Subnet 85: Vidaio
Vidaio is Bittensor Subnet 85. Its on-chain description is “Next-Generation Video Processing Powered By AI,” and the project site is vidaio.io. The subnet turns video enhancement into a rewarded service: miners run AI models that improve and shrink video, and validators measure how good the results are so that creators, businesses, and developers can get video processing done through the network. The Vidaio README source describes the live task set as video upscaling and compression.
What Vidaio Rewards
The subnet focuses on two video tasks. The first is upscaling — using AI to raise a video’s resolution and visual quality. The second is compression — reducing a video’s file size while keeping it looking as close to the original as possible.

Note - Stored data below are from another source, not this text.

-- ==== Sys2Proof/Safety.lean ====
section
/-! DEFINITION. What counts as a safe run, and the terms claims are stated in: legal configurations, engine steps
in a row, which sequencer positions a command's body has, the errors a command meets at its start, what the set-up
of a selection leaves, the invariant of the machine, and exact values of `FP` patterns. -/

namespace Sys2Proof.Machine

/-! ### Configurations -/

/-- The longest wait a command makes. -/
def Params.longestWait (c : Params) : Nat :=
  max (max (max c.tBias c.tFaultAuto) (max c.tConv60 c.tConv50))
    (max (max c.tAuto60 c.tAuto50) (max c.tSettleTc c.tSettleRtd))

/-- A configuration the rules of the spec are consistent for: `TW` and `NCH` fit the timestamp views and the select
lines (10_state.md R19, R28); every wait ends within one wrap of the clock (70_reset_and_hazards.md R160); the masks
of the persistent bits are those of four different fields (41_rtd_engine.md R69); and no fault-cycle write changes the
wire bit (10_state.md R24). Which conditions these are is a DESIGN CHOICE, notes/assumptions/10.md. -/
def Params.wf (c : Params) : Bool :=
  decide (1 ≤ c.tw ∧ c.tw ≤ 32) && decide (1 ≤ c.nch ∧ c.nch ≤ 3) && decide (c.longestWait < 2 ^ c.tw) &&
    decide (c.cfgBias ≠ 0#8 ∧ c.cfgAuto ≠ 0#8 ∧ c.cfgWire3 ≠ 0#8 ∧ c.cfgFilter50 ≠ 0#8) &&
    decide (c.cfgBias &&& c.cfgAuto = 0#8 ∧ c.cfgBias &&& c.cfgWire3 = 0#8 ∧ c.cfgBias &&& c.cfgFilter50 = 0#8 ∧
      c.cfgAuto &&& c.cfgWire3 = 0#8 ∧ c.cfgAuto &&& c.cfgFilter50 = 0#8 ∧ c.cfgWire3 &&& c.cfgFilter50 = 0#8) &&
    decide (c.cfgWire3 &&& c.fltKeep = c.cfgWire3) &&
    decide (c.cfgWire3 &&& c.fltTrigAuto = 0#8 ∧ c.cfgWire3 &&& c.fltTrigManualRun = 0#8 ∧
      c.cfgWire3 &&& c.fltTrigManualFinish = 0#8)

/-! ### Engine steps in a row -/

/-- `k` engine steps of the command `i` with no other agent's step between them. -/
def engineSteps (i : Instr) : Nat → State → Outcome
  | 0, s => .next s
  | k + 1, s =>
    match exec i s with
    | .next t => engineSteps i k t
    | .fault r => .fault r
    | .refused r => .refused r

/-! ### Sequencer positions -/

/-- The points after a transfer that a command's body has (the `label` of `SeqPos.sent`). -/
def sentPoints : Instr → List Nat
  | .nop => []
  | .spiRd8 _ _ => [1]
  | .spiRd16 _ _ => [1]
  | .spiWr8 _ _ _ => [1]
  | .tcRd32 => [1]
  | .rtdSetType (.known _) => [1]
  | .rtdSetType (.unknown _) => []
  | .rtdSetThresh => [1, 2, 3, 4]
  | .rtdGetLower => [1]
  | .rtdGetUpper => [1]
  | .rtdSetAuto _ => [1]
  | .rtdSet50Hz _ => [1]
  | .rtdSetBias _ => [1]
  | .rtdReadFault (.known .none) => [3]
  | .rtdReadFault (.known .auto) => [1, 3]
  | .rtdReadFault (.known .manualRun) => [1]
  | .rtdReadFault (.known .manualFinish) => [1]
  | .rtdReadFault (.unknown _) => []
  | .rtdClearFault => [1]
  | .rtdRead => [1, 2, 3, 4, 5]
  | .rtdReadAsync => [1, 2, 3, 4, 5]
  | .tcSetType _ => []
  | .tcSetFaultMask _ => []
  | .tcGetLastFault => []
  | .tcSetCjOffset => []
  | .tcDecHot => []
  | .tcDecCold => []
  | .tcReadVolt => [1]
  | .tcReadTemp => [1]
  | .muxSel (.known _) (.known p) => if familyOf p = some .rtd then [1] else []
  | .muxSel _ _ => []
  | .muxSelAsync (.known _) (.known p) => if familyOf p = some .rtd then [1] else []
  | .muxSelAsync _ _ => []
  | .beginTc => [1]
  | .beginRtd => [1, 2, 3, 4, 5, 6, 7]
  | .beginBoth => [1, 2, 3, 4, 5, 6, 7, 8]
  | .endTc => []
  | .endRtd => []
  | .endBoth => []
  | .polyEval _ => []
  | .rtdCalcRes => []
  | .rtdCalcTemp => []

/-- The points at which a command's body may wait (the `label` of `SeqPos.hold`). -/
def holdPoints : Instr → List Nat
  | .rtdSetAuto _ => [2]
  | .rtdReadFault (.known .auto) => [2]
  | .rtdRead => [2, 3]
  | .muxSel (.known _) (.known _) => [2]
  | _ => []

/-- Whether a command's body has a sequencer position. -/
def SeqFits (c : Params) (i : Instr) : SeqPos → Bool
  | .idle => false
  | .start => true
  | .sent label _ _ => decide (label ∈ sentPoints i)
  | .hold label _ d _ => decide (label ∈ holdPoints i) && decide (d ≤ c.longestWait)

/-- Whether a position is past the first step of a body. -/
def SeqPos.begun : SeqPos → Bool
  | .idle => false
  | .start => false
  | .sent _ _ _ => true
  | .hold _ _ _ _ => true

/-- Whether a command opens a sub-driver, so that the shared outputs are configured for it before its flag is set
(44_lifecycle.md R111). -/
def opens : Instr → Bool
  | .beginTc => true
  | .beginRtd => true
  | .beginBoth => true
  | _ => false

/-- Whether a command is a select command. -/
def selects : Instr → Bool
  | .muxSel _ _ => true
  | .muxSelAsync _ _ => true
  | _ => false

/-- Whether the latched command is past its first step and is one of a kind. -/
def State.within (kind : Instr → Bool) (s : State) : Bool :=
  s.seq.begun &&
    match decode s.latch.cmd with
    | .ok i => kind i
    | .error _ => false

/-! ### Errors at the start of a command (60_exceptions.md R136, R137) -/

/-- The table of R136: a code-valued operand outside its table. -/
def badOperand : Instr → Bool
  | .rtdSetType (.unknown _) => true
  | .tcSetType (.unknown _) => true
  | .rtdReadFault (.unknown _) => true
  | .polyEval (.unknown _) => true
  | .muxSel _ (.unknown _) => true
  | .muxSel _ (.known .none) => true
  | .muxSelAsync _ (.unknown _) => true
  | .muxSelAsync _ (.known .none) => true
  | _ => false

/-- The sub-driver a probe type's family needs. -/
def probeNeeds : ProbeType → Option Chip
  | .none => Option.none
  | .tcK => some .tc
  | .tcJ => some .tc
  | .tcT => some .tc
  | .rtd2W => some .rtd
  | .rtd3W => some .rtd

/-- The table of R137: the sub-driver a command needs. -/
def needs : Instr → Option Chip
  | .spiRd8 chip _ => some chip
  | .spiRd16 chip _ => some chip
  | .spiWr8 chip _ _ => some chip
  | .tcRd32 => some .tc
  | .tcReadVolt => some .tc
  | .tcReadTemp => some .tc
  | .rtdSetType _ => some .rtd
  | .rtdSetThresh => some .rtd
  | .rtdGetLower => some .rtd
  | .rtdGetUpper => some .rtd
  | .rtdSetAuto _ => some .rtd
  | .rtdSet50Hz _ => some .rtd
  | .rtdSetBias _ => some .rtd
  | .rtdReadFault _ => some .rtd
  | .rtdClearFault => some .rtd
  | .rtdRead => some .rtd
  | .rtdReadAsync => some .rtd
  | .muxSel _ (.known p) => probeNeeds p
  | .muxSelAsync _ (.known p) => probeNeeds p
  | _ => none

/-- Whether a command needs a sub-driver that is not active. -/
def State.lacks (i : Instr) (s : State) : Bool :=
  match needs i with
  | some .rtd => !s.rtdActive
  | some .tc => !s.tcActive
  | none => false

/-! ### The invariant -/

/-- What holds at reset and is kept by every step. -/
structure State.Inv (s : State) : Prop where
  /-- the configuration is a legal one -/
  config : s.params.wf = true
  /-- the clock and the timestamps have `TW` bits (10_state.md R22, R23, R30) -/
  times : s.now.toNat < 2 ^ s.params.tw ∧ s.muxTs.toNat < 2 ^ s.params.tw ∧ s.rtdTs.toNat < 2 ^ s.params.tw
  /-- `DONE` is 1 exactly when no command executes (10_state.md R16) -/
  done_iff : s.status.done = !s.status.busy
  /-- the sequencer is at "no command" between commands (R20) -/
  idle_iff : s.seq = .idle ↔ s.status.busy = false
  /-- `CMD` is the last accepted word, which the latch holds (R15, R20) -/
  latched : s.cmd = s.latch.cmd
  /-- the position is one of the latched command's body -/
  fits : ∀ i, decode s.latch.cmd = .ok i → s.status.busy = true → SeqFits s.params i s.seq = true
  /-- a word that is no command stands at its start until it fails -/
  unassigned : ∀ e, decode s.latch.cmd = .error e → s.status.busy = true → s.seq = .start
  /-- only the persistent bits are ever 1 in the mirror (R23) -/
  mirror : s.cfg &&& ~~~s.params.cfgPersist = 0#8
  /-- the wire bit mirrors the recorded probe type (R24) -/
  wire : s.wire3 = decide (s.rtdProbe = .rtd3W)
  /-- no line is high before a selection, and exactly that of a channel after one (43_channel_mux.md R103) -/
  lines : match s.curChannel with
    | none => s.sel = 0#3
    | some ch => ∃ rev, s.sel = oneHot (physOf ch rev)
  /-- the shared outputs are configured while a sub-driver is active or opening (44_lifecycle.md R111, R112) -/
  outputs : s.outCfg = (s.tcActive || s.rtdActive || s.within opens)
  /-- a select command past its first step has the outputs configured -/
  selecting : s.within selects = true → s.outCfg = true
  /-- a blocking selection that holds waits for the settle delay of its own probe, since the last change of the
  lines (43_channel_mux.md R109) -/
  holding : ∀ c p fam, decode s.latch.cmd = .ok (.muxSel c (.known p)) → familyOf p = some fam →
    ∀ label t0 d flag, s.seq = .hold label t0 d flag →
      t0 = s.muxTs ∧ d = s.params.settle fam ∧ s.muxState = .switching
  /-- the multiplexer has no state while the outputs are released (R112) -/
  released : s.outCfg = false →
    s.sel = 0#3 ∧ s.route = false ∧ s.curChannel = none ∧ s.muxState = .selected ∧ s.muxTs = 0#32 ∧
      s.cache = { ch0 := .none, ch1 := .none, ch2 := .none }
  /-- no chip select is low between two steps: a transaction is atomic (00_scope.md R10) -/
  chipSelects : s.csRtd ≠ .low ∧ s.csTc ≠ .low

/-! ### What a program owes (70_reset_and_hazards.md) -/

/-- The delay a program owes between the two manual fault commands has passed since `t0` (R159); the TPE does not
check it. -/
def State.manualDelayKept (t0 : Word) (s : State) : Prop := s.params.tManualFault ≤ s.elapsed t0

/-- The mux has settled (R155 step 3, R165); no rule stops a reading before that. -/
def State.muxSettled (s : State) : Prop := s.muxState = .selected

/-- The number of SPI transactions in a piece of the trace. -/
def spiCount : List Event → Nat
  | [] => 0
  | .spi _ _ _ :: es => spiCount es + 1
  | .busBegin _ _ _ :: es => spiCount es
  | .busEnd _ :: es => spiCount es
  | .pin _ _ :: es => spiCount es

/-- The SPI transactions in a piece of the trace, in order. -/
def spiOnly : List Event → List Event
  | [] => []
  | .spi chip mosi miso :: es => .spi chip mosi miso :: spiOnly es
  | .busBegin _ _ _ :: es => spiOnly es
  | .busEnd _ :: es => spiOnly es
  | .pin _ _ :: es => spiOnly es

/-! ### What the set-up of a selection leaves (43_channel_mux.md R106) -/

/-- Whether the set-up reprograms: the channel is new, or the probe is not the one cached for it. -/
def State.reprograms (ch : Channel) (p : ProbeType) (s : State) : Bool :=
  decide (s.curChannel ≠ some ch) || decide (s.cache.get ch ≠ p)

/-- `t` holds what `Setup` and the driven lines leave of `s`: the route, the channel and its cache entry, the line of
the channel, and, exactly where the set-up reprograms, the probe of its family (with the wire bit of the mirror and
one write of it for an RTD probe). The switch, the status, the position and the pin entries of the trace are left to
the statement; everything else is unchanged. -/
def SetUp (ch : Channel) (p : ProbeType) (fam : Family) (s t : State) : Prop :=
  let rtd : Bool := s.reprograms ch p && decide (fam = .rtd)
  let tc : Bool := s.reprograms ch p && decide (fam = .tc)
  let cfg : Byte := if p = .rtd3W then s.cfg ||| s.params.cfgWire3 else s.cfg &&& ~~~s.params.cfgWire3
  t.route = (match fam with | .rtd => s.params.routeRtdLevel | .tc => !s.params.routeRtdLevel) ∧
  t.curChannel = some ch ∧ t.cache.get ch = p ∧ (∀ ch', ch' ≠ ch → t.cache.get ch' = s.cache.get ch') ∧
  t.sel = oneHot (physOf ch s.reverse) ∧
  t.cfg = (if rtd then cfg else s.cfg) ∧ t.rtdProbe = (if rtd then p else s.rtdProbe) ∧
  t.tcProbe = (if tc then p else s.tcProbe) ∧ t.csRtd = (if rtd then .high else s.csRtd) ∧
  (rtd = false → t.sclk = s.sclk ∧ t.mosi = s.mosi) ∧
  (∃ es, t.trace = s.trace ++ es ∧
    spiOnly es = if rtd then [.spi .rtd [s.params.rtdAddrConfig ||| 0x80#8, cfg] (s.miso 2)] else []) ∧
  t = { s with
        route := t.route, curChannel := t.curChannel, cache := t.cache, sel := t.sel, cfg := t.cfg
        rtdProbe := t.rtdProbe, tcProbe := t.tcProbe, csRtd := t.csRtd, sclk := t.sclk, mosi := t.mosi
        misoIn := s.misoIn.drop (if rtd then 2 else 0), freeCount := s.freeCount + (if rtd then 2 else 0)
        muxState := t.muxState, muxTs := t.muxTs, status := t.status, seq := t.seq, trace := t.trace }

/-- The engine steps of a selection up to the driven lines: two where it reprograms an RTD probe, and otherwise one. -/
def State.setUpSteps (ch : Channel) (p : ProbeType) (fam : Family) (s : State) : Nat :=
  if s.reprograms ch p && decide (fam = .rtd) then 2 else 1

end Sys2Proof.Machine

namespace Sys2Proof

/-- The exact value of a finite pattern in units of `2^-149`, the smallest positive value. -/
def Fp.scaled (x : Fp) : Option Int :=
  match x.unpack with
  | .nan => none
  | .inf _ => none
  | .fin neg m e => some (Fp.signed neg m (e + 149).toNat)

end Sys2Proof
end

Both are valuable because they make video cheaper to store and stream without an obvious drop in quality, and miners are rewarded for doing them well.
Quality is judged objectively rather than by opinion. For upscaling, the network can take a high-resolution video, shrink it down, and ask miners to reconstruct it — then compare each miner’s result against the known original to see how faithfully it was restored. For compression, miners are measured on how much smaller they can make a file while preserving its quality. Scoring relies on established video-quality metrics, so the reward follows measured output quality rather than claims.
Query Context
Vidaio’s public architecture separates controlled benchmark work from real user work. In synthetic queries, validators create tasks where the source material and expected comparison target are known: upscaling can start from a downscaled version of a high-resolution video, while compression can start from a high-quality source where the output is judged against the original.
Organic queries are different. They represent real video submitted for processing, where miners apply upscaling or compression based on the user’s request and the results are returned after processing. That separation lets the subnet use controlled tests to measure quality while still pointing the same miner capability at useful production-style video work.
Metric Context
The incentive mechanism source describes quality validation around VMAF and PIE-APP. VMAF is used as an objective video-quality comparison metric, especially for preserving quality during compression. PIE-APP is used for perceptual similarity in upscaling, where the question is how close the restored video is to the reference content.
These metrics matter because video processing can trade one visible property against another. A compressed video can be very small but visibly degraded, and an upscaled video can be sharp while introducing artifacts. By tying rewards to objective quality checks, the subnet can reward miners for outputs that preserve or improve the viewer-facing result rather than for simply producing a file with the requested label.
Miner and Validator Roles
Miners are the video processors. They run or develop AI models that handle upscaling and compression requests, aiming for the highest-quality output, and a registered hotkey on netuid 85 is what ties their work back to them. The same miners can serve both controlled test tasks and real video sent in by users.
Validators are the quality check. They benchmark miners with controlled tasks where the correct answer is known, route real user video through the network, and grade each processed result using objective quality measures. From those scores they set weights on the network, which is how reward flows through Yuma Consensus. At the article level the split is straightforward: miners process the video, while validators measure how good each result is and weight each miner accordingly.
Source and Live Data
The codebase is maintained in the vidaio-subnet/vidaio-subnet repository. Live SN85 data is available on TaoStats. The mechanism details in this article are tied to the public README and incentive documentation rather than to live identity fields.
Relationship to Yuma Consensus
Subnet 85 uses Yuma Consensus to convert the video-quality weight vectors that validators submit into the emission shares distributed to miners and validators within the subnet each tempo. The Yuma Consensus documentation describes how validator weight submissions are aggregated into consensus weights for each miner registered on the subnet.
In Vidaio’s context, validators benchmark miners with controlled video tasks where the source material and quality target are known, scoring each processed result using objective metrics such as VMAF for compression quality and PIE-APP for upscaling perceptual similarity. The Emission documentation describes how those consensus weights determine each participant’s share of the subnet’s accumulated emission each tempo.
Development Stage Context
The Introduction to Bittensor describes subnet development as moving from localnet to testnet and then mainnet. For Subnet 85, that sequence applies to the standard Bittensor lifecycle: localnet for isolated development, testnet for shared non-production testing, and mainnet for live operation with real emissions.
On mainnet, Subnet 85 is registered as the live production subnet at netuid 85. The Bittensor Networks reference separates mainnet, testnet, and localnet. Participation examples or emission outcomes from one environment should not be read as representing production subnet performance in another environment.
Reader Boundary
Subnet 85 Vidaio should not be read as generic Bittensor subnet documentation, a consumer video-editing app, or a guarantee of output quality. It names one subnet’s AI video-processing task — upscaling and compression scored on objective video-quality metrics — on netuid 85 (Vidaio repository, Understanding Subnets, Glossary: Netuid).
A miner’s reward reflects measured reconstruction or compression quality against a known reference, so it should not be read as a subjective quality promise for any particular video (Vidaio site — vidaio.io).